He gone: Random Shots
By Chris ClairI swear I was going to use some variant of this in my post today, but FINalternatives beat me to it.
Headline: “Sen. Dodd (D-Hedge Funds) Won’t Seek Reelection”
No word on Dodd’s future plans, but judging by the way things typically seem to work inside the Beltway, the word “lobbyist” comes to mind as a logical career choice.
Consider: A U.S. senator who is not a leader in the party earns $174,000 a year. Now, the average lobbyist salary, according to salary.com, is $96,000 per year. That’s the median. I’m not sure, but I’m guessing that includes all lobbyists, including those in some less-lucrative sectors, like ball-bearing manufacturers, the costume jewelry industry and the auto sector.

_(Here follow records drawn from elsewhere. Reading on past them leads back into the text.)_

-- ==== Sys2Proof/Machine/Block.lean ====
section
/-! DEFINITION. The block with `N_INST` instances (10_state.md R10; 60_exceptions.md R242): disjoint copies of the state,
one command stream each, no interaction but the one hardware reset, which is delivered to the whole block
(70_reset_and_hazards.md R250). Which instance moves next is the host's doing, so it is an argument. -/

namespace Sys2Proof.Machine

/-- `N_INST` instances; `N_INST` is the length of the list (R8). -/
structure Block where
  insts : List State
  deriving DecidableEq, Repr

/-- The block after power-on: `n` instances after hardware reset (R242, R250). -/
def Block.reset (n : Nat) : Block := ⟨List.replicate n .reset⟩

/-- `RST` is delivered to the whole block (R250): every instance is reset, each with its own fresh stream. -/
def Block.rst (b : Block) : Block := ⟨b.insts.map fun s => hardwareReset (freshStream s.input) s⟩

/-- Instance `k` moves. A command is its own step and leaves the other instances untouched (R10); the `RST` it meets is
the whole block's (R250). -/
def Block.stepAt (b : Block) (k : Fin b.insts.length) : Host.Outcome Block Fault Refusal :=
  match fetch b.insts[k].input with
  | .rst _ => .next b.rst
  | .command _ _ | .stuck _ =>
    match step b.insts[k] with
    | .next t => .next ⟨b.insts.set k t⟩
    | .fault f => .fault f
    | .refused r => .refused r

end Sys2Proof.Machine
end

But let’s be real. Finance is where the money is. Richard Baker’s salary as president and chief executive of the Managed Funds Association was $1,015,560, according to MFA’s 2008 Form 990 filing with the IRS. That’s roughly double what Jack Gaine made in his last year at the organization in the same position.
Sometimes you’re lucky, sometimes not
Most stories in journalism are pretty straightforward. Something happens, journalists report it. Then there’s the “analysis” space. Journalists look at a topic more in-depth, to help readers understand the nuances. Very often journalists work on these pieces over longer periods of time, but whatever the time frame, the story is filed, reviewed, edited and eventually run. The journalist can’t always control when a story runs, or what circumstances surrounding the story may change between the time the story is filed and the time it runs.
Such was the case this morning at Reuters. At 12:01 a.m., a story with the headline “ANALYSIS–US Senator Dodd wades into financial reform fight” moved on the Reuters story feed that we get at HedgeWorld. It was a good analytical piece by Kevin Drawbaugh, one of Reuters’ Washington writers.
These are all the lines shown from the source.